I've been impressed how fast people have been compensated by the Financial Services Compensation Scheme (FSCS). Hundreds of thousands of people received money from the scheme last year to restore the savings they lost in failed banks. What's more, most of them received the money inside two months. No technology has been specifically developed to confirm claim eligibility and to make payouts on a mass-scale, which makes this speed even more surprising.
Even so, the financial-services regulator, the Financial Services Authority (FSA), wants to make some improvements to its FSCS. Here are the main three changes it's proposing:
1. Rapid protection when your bank fails
Two months may seem fast for a logistical problem such as this, but it's a long time to worry about when you'll get your money back. Or if you'll get your money back. What's more, it may be that you really need your money immediately, e.g. for a house purchase that you've already agreed to, or because you've recently been made redundant.

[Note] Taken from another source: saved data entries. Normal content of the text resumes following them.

-- ==== Sys2Proof/Tests/Slice0.lean ====
section
/-! SUPPORT. Tests: the legality checks, one written-out word per constructor (30_encoding R82, R86), single steps with
the results of 95_test_vectors, and for each statement a state that meets its hypotheses. -/

namespace Sys2Proof.Tests

open Sys2Proof.Machine Sys2Proof.Claims

/-! ## Legality (30_encoding R83): for each check an instruction it refuses -/

theorem test_wellFormed_refuses_register_0 : Instr.wellFormed (.push 0) = false := by decide
theorem test_wellFormed_refuses_register_9 : Instr.wellFormed (.pop 9) = false := by decide
theorem test_wellFormed_refuses_second_register : Instr.wellFormed (.swap 8 0xFFFFFFFF) = false := by decide
theorem test_wellFormed_refuses_port_256 : Instr.wellFormed (.dvo 256) = false := by decide
theorem test_wellFormed_refuses_negative_port : Instr.wellFormed (.dvw 0xFFFFFFFF) = false := by decide
theorem test_wellFormed_refuses_flag_2 : Instr.wellFormed (.mov 2 0 1 1) = false := by decide
theorem test_wellFormed_refuses_mov_register : Instr.wellFormed (.mov 0 0 1 9) = false := by decide
theorem test_wellFormed_refuses_mov_address : Instr.wellFormed (.mov 1 0 10485760 1) = false := by decide
theorem test_wellFormed_accepts : Instr.wellFormed (.mov 1 0 10485759 8) = true ∧ Instr.wellFormed (.dvw 255) = true := by
  decide

/-! ## Decoding: every row's word, written out from the opcode map and the formats (30_encoding R82, R86) -/

theorem test_decode_loads :
    decode [0x01, 11] = .ok (.loadR1 11, []) ∧ decode [0x02, 12] = .ok (.loadR2 12, []) ∧
    decode [0x03, 13] = .ok (.loadR3 13, []) ∧ decode [0x04, 14] = .ok (.loadR4 14, []) ∧
    decode [0x05, 15] = .ok (.loadR5 15, []) ∧ decode [0x06, 16] = .ok (.loadR6 16, []) ∧
    decode [0x07, 17] = .ok (.loadR7 17, []) ∧ decode [0x08, 18] = .ok (.loadR8 18, []) := by decide

theorem test_decode_data_movement :
    decode [0x0B, 2] = .ok (.push 2, []) ∧ decode [0x0C, 3] = .ok (.pop 3, []) ∧ decode [0x10] = .ok (.dup, []) ∧
    decode [0x11, 0x80000000] = .ok (.pot 0x80000000, []) ∧ decode [0x12] = .ok (.ovr, []) ∧
    decode [0x15, 0, 1, 3, 200] = .ok (.mov 0 1 3 200, []) ∧ decode [0x16] = .ok (.str, []) ∧
    decode [0x1C, 1, 2] = .ok (.swap 1 2, []) ∧ decode [0x1F] = .ok (.rmv, []) := by decide

theorem test_decode_arithmetic :
    decode [0x09] = .ok (.add, []) ∧ decode [0x0A] = .ok (.sub, []) ∧ decode [0x0D] = .ok (.equal, []) ∧
    decode [0x0E] = .ok (.gth, []) ∧ decode [0x0F] = .ok (.lth, []) ∧ decode [0x13] = .ok (.inc, []) ∧
    decode [0x14] = .ok (.dcr, []) ∧ decode [0x17] = .ok (.sqrt, []) ∧ decode [0x18] = .ok (.abs, []) ∧
    decode [0x19] = .ok (.pow, []) := by decide

theorem test_decode_control_and_io :
    decode [0x00] = .ok (.halt, []) ∧ decode [0x1D] = .ok (.goto, []) ∧ decode [0x1E] = .ok (.jmp, []) ∧
    decode [0x20] = .ok (.jnz, []) ∧ decode [0x21] = .ok (.rpc, []) ∧ decode [0x22] = .ok (.ret, []) ∧
    decode [0x1A, 25] = .ok (.dvo 25, []) ∧ decode [0x1B, 16] = .ok (.dvw 16, []) := by decide

/-- Vectors G-08, G-09: the whole cell is the opcode. -/
theorem test_decode_refuses :
    decode [0x1CF] = .error (.unknownOpcode 0x1CF) ∧ decode [0x23] = .error (.unknownOpcode 0x23) ∧
    decode [0xFFFFFFFF] = .error (.unknownOpcode 0xFFFFFFFF) ∧ decode [0x15, 0, 0, 1] = .error (.truncated .mov) ∧
    decode [] = .error .noCells := by decide

/-- A table row's word: bit 0 is the lowest bit of the opcode cell; operand cells beyond `nbits` are 0. -/
theorem test_decodeTableWord :
    decodeTableWord 32 0x21 = some .rpc ∧ decodeTableWord 64 (0x0C + 7 * 2 ^ 32) = some (.pop 7) ∧
    decodeTableWord 32 0x15 = some (.mov 0 0 0 0) ∧ decodeTableWord 32 0x23 = none := by decide

/-- The disassembly of 30_encoding R94. -/
theorem test_disassemble_registers : disassemble (.swap 1 2) = "SWAP R1, R2" := by decide
theorem test_disassemble_load : disassemble (.loadR3 0xFFFFFFFF) = "LOAD R3, -1" := by decide

/-! ## Single steps -/

/-- Right after a load, about to run (70_reset_and_hazards R296). -/
def start : State := { State.reset with mode := .running, steps := 1, pending := [.run] }

/-- The core with the working stack `ws`, top first. -/
def onStack (ws : List Word) : State := { start with ws := ws }

/-- The state after one step that runs the cells `ks`, placed at `pc`. -/
def after (s : State) (ks : List Word) : Option State :=
  match step { s with mem := placeCells s.mem s.pc.toNat ks } with
  | .next t => some t
  | _ => none

/-- The working stack and `pc` after running `ks`. -/
def stackAfter (s : State) (ks : List Word) : Option (List Word × Word) := (after s ks).map fun t => (t.ws, t.pc)

/-- The halt cause after running `ks`. -/
def causeAfter (s : State) (ks : List Word) : Option Cause := (after s ks).map fun t => t.cause

/-- `ARITH_OVERFLOW = Fault`. -/
def faulting (s : State) : State := { s with params := { s.params with arithOverflow := .fault } }

-- M-01, M-02
theorem test_load_r1 : ((after start [0x01, 5]).map fun t => (t.x, t.pc)) = some (#v[5, 0, 0, 0, 0, 0, 0, 0], 2) := by
  decide
theorem test_load_r2 : ((after start [0x02, 5]).map fun t => t.x) = some #v[0, 5, 0, 0, 0, 0, 0, 0] := by decide
theorem test_load_r3 : ((after start [0x03, 5]).map fun t => t.x) = some #v[0, 0, 5, 0, 0, 0, 0, 0] := by decide
theorem test_load_r4 : ((after start [0x04, 5]).map fun t => t.x) = some #v[0, 0, 0, 5, 0, 0, 0, 0] := by decide
theorem test_load_r5 : ((after start [0x05, 5]).map fun t => t.x) = some #v[0, 0, 0, 0, 5, 0, 0, 0] := by decide
theorem test_load_r6 : ((after start [0x06, 5]).map fun t => t.x) = some #v[0, 0, 0, 0, 0, 5, 0, 0] := by decide
theorem test_load_r7 : ((after start [0x07, 5]).map fun t => t.x) = some #v[0, 0, 0, 0, 0, 0, 5, 0] := by decide
theorem test_load_r8 : ((after start [0x08, 0xFFFFFFFF]).map fun t => t.x) =
    some #v[0, 0, 0, 0, 0, 0, 0, 0xFFFFFFFF] := by decide

-- M-03, M-06
theorem test_push : stackAfter { start with x := #v[0, 7, 0, 0, 0, 0, 0, 0] } [0x0B, 2] = some ([7], 2) := by
  decide
theorem test_push_full : causeAfter (onStack (List.replicate 256 1)) [0x0B, 1] =
    some (.fault (.stackOverflow 0 .ws)) := by decide +kernel

-- M-08, M-07
theorem test_pop : ((after (onStack [9, 3]) [0x0C, 1]).map fun t => (t.x[0], t.ws)) = some (9, [3]) := by decide
theorem test_pop_operand_first : causeAfter start [0x0C, 9] = some (.fault (.illegalOperand 0 9)) := by decide

-- M-10
theorem test_pot : stackAfter start [0x11, 0x80000000] = some ([0x80000000], 2) := by decide

-- M-11, M-13, M-14, M-15
theorem test_dup : stackAfter (onStack [4]) [0x10] = some ([4, 4], 1) := by decide
theorem test_ovr : stackAfter (onStack [2, 1]) [0x12] = some ([1, 2, 1], 1) := by decide
theorem test_ovr_short : causeAfter (onStack [2]) [0x12] = some (.fault (.stackUnderflow 0 .ws)) := by decide
theorem test_rmv : stackAfter (onStack [6, 5]) [0x1F] = some ([5], 1) := by decide

-- M-16, M-17
theorem test_str : ((after (onStack [100, 42]) [0x16]).map fun t => (readCell t.mem 100, t.ws)) = some (42, []) := by
  decide
theorem test_str_outside : ((after (onStack [10485760, 42]) [0x16]).map fun t => (t.ws, t.cause)) =
    some ([10485760, 42], .fault (.memoryFault 0 10485760)) := by decide

-- M-24, M-29
theorem test_mov : ((after { start with mem := [(300, 8)] } [0x15, 1, 0, 300, 4]).map fun t => (t.x[3], t.pc)) =
    some (8, 5) := by decide
theorem test_mov_past_the_end : causeAfter { start with pc := 10485757 } [0x15] =
    some (.fault (.memoryFault 10485757 10485760)) := by decide

-- M-30, M-33
theorem test_swap : ((after { start with x := #v[1, 2, 0, 0, 0, 0, 0, 0] } [0x1C, 1, 2]).map fun t => (t.x[0], t.x[1], t.pc))
    = some (2, 1, 3) := by decide
theorem test_swap_stack :
    ((after { onStack [1, 2] with x := #v[1, 2, 0, 0, 0, 0, 0, 0], params := { defaultParams with swapOperands := .stack } }
      [0x1C]).map fun t => (t.x[0], t.x[1], t.ws)) = some (2, 1, []) := by decide

-- A-03, A-04
theorem test_add_wraps : stackAfter (onStack [0x7FFFFFFF, 1]) [0x09] = some ([0x80000000], 1) := by decide
theorem test_add_faults : ((after (faulting (onStack [0x7FFFFFFF, 1])) [0x09]).map fun t => (t.ws, t.cause)) =
    some ([0x7FFFFFFF, 1], .fault (.arithmeticFault 0 .overflow)) := by decide

-- A-05, A-07
theorem test_sub_order : stackAfter (onStack [3, 10]) [0x0A] = some ([0xFFFFFFF9], 1) := by decide
theorem test_sub_wraps : stackAfter (onStack [0x80000000, 1]) [0x0A] = some ([0x7FFFFFFF], 1) := by decide

-- A-12, E5
theorem test_equal : stackAfter (onStack [7, 7]) [0x0D] = some ([0], 1) := by decide
theorem test_equal_not : stackAfter (onStack [5, 1]) [0x0D] = some ([1], 1) := by decide
-- A-08, A-09
theorem test_gth_not : stackAfter (onStack [0xFFFFFFFE, 0xFFFFFFFF]) [0x0E] = some ([1], 1) := by decide
theorem test_gth : stackAfter (onStack [0xFFFFFFFF, 0xFFFFFFFE]) [0x0E] = some ([0], 1) := by decide
-- A-10, A-11
theorem test_lth_signed : stackAfter (onStack [0x80000000, 0]) [0x0F] = some ([0], 1) := by decide
theorem test_lth_not : stackAfter (onStack [7, 7]) [0x0F] = some ([1], 1) := by decide

-- A-14, A-16
theorem test_inc_wraps : stackAfter (onStack [0x7FFFFFFF]) [0x13] = some ([0x80000000], 1) := by decide
theorem test_dcr : stackAfter (onStack [0]) [0x14] = some ([0xFFFFFFFF], 1) := by decide

-- A-21, A-22
theorem test_sqrt : stackAfter (onStack [2147483647]) [0x17] = some ([46340], 1) := by decide
theorem test_sqrt_negative : causeAfter (onStack [0xFFFFFFFF]) [0x17] =
    some (.fault (.arithmeticFault 0 .negativeSqrt)) := by decide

In circumstances such as these, two months just isn't soon enough. That's why it's great, and quite astounding, news that the FSA is looking to ensure people get their money within seven days of a bank failing.
A bank collapses and everyone gets their money in a week. Is that possible? If it is, savers will feel more secure, and more savers will be happy to move their money back to the highest-paying savings accounts. People fled these accounts last year, because they are usually the most at risk. Even so, it makes sense to spread your savings across more than one institution.

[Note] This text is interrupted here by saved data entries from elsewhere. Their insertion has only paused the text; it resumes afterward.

-- ==== Sys2Proof/Config.lean ====
section
/-! DEFINITION. The fixed constants (00_scope.md R8), the configuration record `Cfg` with the nine
parameters (R7), and the reference instantiation REF (R7, 95_test_vectors.md section 0). -/

namespace Sys2Proof

/-- The label/value delimiter (R8, R74). PRESUMED (log 11): the ASCII code; unsafe if the wire is not ASCII. -/
def TAB : Byte := 0x09

/-- The first byte of a field terminator (R8, R74). PRESUMED (log 11): the ASCII code; unsafe if the wire is not ASCII. -/
def CR : Byte := 0x0D

/-- The second byte of a field terminator (R8, R74). PRESUMED (log 11): the ASCII code; unsafe if the wire is not ASCII. -/
def LF : Byte := 0x0A

/-- The reserved label that ends a record: the eight ASCII bytes of `Checksum` (R8).
PRESUMED (log 11): unsafe if the wire is not ASCII. -/
def CK_LABEL : ByteSeq := [0x43, 0x68, 0x65, 0x63, 0x6B, 0x73, 0x75, 0x6D]

/-- A capacity parameter: a natural number or UNBOUNDED (R7). -/
inductive Capacity where
  /-- `UNBOUNDED`: the buffer has no limit and its overflow case never fires (R7). -/
  | unbounded
  /-- The buffer holds at most `n` elements (R7). -/
  | atMost (n : Nat)
deriving DecidableEq, Repr

/-- The configuration record (R7). It is static while the core runs (R283). The spec leaves these values
OPEN or gives a default, so every claim is made for all of them. -/
structure Cfg where
  /-- `HEX_MARKER`: the byte that begins a HEX frame. -/
  hexMarker : Byte
  /-- `HEX_TERMINATOR`: the byte that ends a HEX frame. -/
  hexTerminator : Byte
  /-- `HEX_CK_TARGET`: the value the decoded payload bytes of a valid HEX frame sum to. -/
  hexCkTarget : Byte
  /-- `HEX_LEADING_NIBBLE`: whether a HEX payload starts with a lone digit. -/
  hexLeadingNibble : Bool := false
  /-- `CHECKSUM_SEED`: the value a text record's sum starts from. -/
  checksumSeed : Byte := 0x00
  /-- `MAX_LABEL`: the capacity of `lbuf`. -/
  maxLabel : Capacity
  /-- `MAX_VALUE`: the capacity of `vbuf`. -/
  maxValue : Capacity
  /-- `MAX_FIELDS`: the capacity of the record. -/
  maxFields : Capacity
  /-- `MAX_HEX`: the capacity of `hbuf`. -/
  maxHex : Capacity
deriving DecidableEq, Repr

/-- The reference instantiation REF of R7. It is no claim about a device: the spec uses it for its test vectors, and
the model for the configuration at reset and for the table's words (DESIGN CHOICE, log 2 and log 8; unsafe where a
claim rests on these values). -/
def Cfg.ref : Cfg where
  hexMarker := 0x3A
  hexTerminator := 0x0A
  hexCkTarget := 0x55
  hexLeadingNibble := false
  checksumSeed := 0x00
  maxLabel := .atMost 16
  maxValue := .atMost 33
  maxFields := .atMost 32
  maxHex := .atMost 64

end Sys2Proof
end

This big change will require new IT systems at all the banks, which could take years to develop and install. It could also cost them £1bn but, between all the banks, even suffering as they are, that's not a huge amount. We shouldn't see much difference in the cost of financial products as a result; we'll still have difficulty finding cheap ones!
2. A beautiful payout
The FSCS is also consulting on a 'gross payout', which I assure you is less vulgar than it sounds. Under current rules, if you have debts with the same bank, the scheme's administrators usually rule that your savings must be used to offset the debt. This means you only get back the difference after paying off your debts, if there's anything left. The FSA is proposing that you get all your savings back.
You'll still owe the debt to someone (it could be another bank or the government) under the same terms of your existing credit contract. However, it won't mess up your financial plans in the way that seeing all your savings disappear in an immediate, large debt repayment does.
If this change goes ahead, we could firstly feel more confident having our savings and debts at the same institution, and secondly we could be more confident that our money plans won't get knocked about.
3. The Funny Bank's connected to the...?
Another proposal that the FSA has put up for consultation is that banks tell their customers how they are linked to each other, and how this affects our compensation claims.
Some banks are linked together under one banking group. In some cases, each bank still has its own licence with the FSA (such as Abbey and Alliance & Leicester, both part of Santander). This means that if you have savings in either of these banks within the group, they'll be protected separately under the FSCS.
However, in other instances the banks share one licence between them (for example, in the case of Halifax and Bank of Scotland). This means that you don't double the amount of savings compensation by splitting the savings between two of the banks within the group. Read Which Banks Are Connected? for more details.
By forcing banks to make it clear how their inter-relationships work, it should clear up a great deal of confusion and reduce worry.
Whether any of these changes will happen soon enough to help anyone during the current crisis is far from certain, but it'll be reassuring nevertheless, when it happens. That will be useful encouragement during our years of recovery.
I hope all these proposals turn into reality. In the past I've been critical of the FSA's dubious way of caring for the consumer, but at least it recognises that banks will also benefit from making customers feel safer when banks fail. Sorry, I mean if. That really was a sub-conscious slip.
The FSA usually squints myopically at small problems because it's not designed to think about minority groups, but rather the whole financial market. However, a small number of people are still awaiting compensation, and some others also don't receive compensation when perhaps they should. If the rules were tweaked a bit, and if great care is given to individuals' cases, we could help these people. Let's not forget them. Perhaps the FSA could work to sort out those issues whilst it waits for the consultation period to end on 6 April.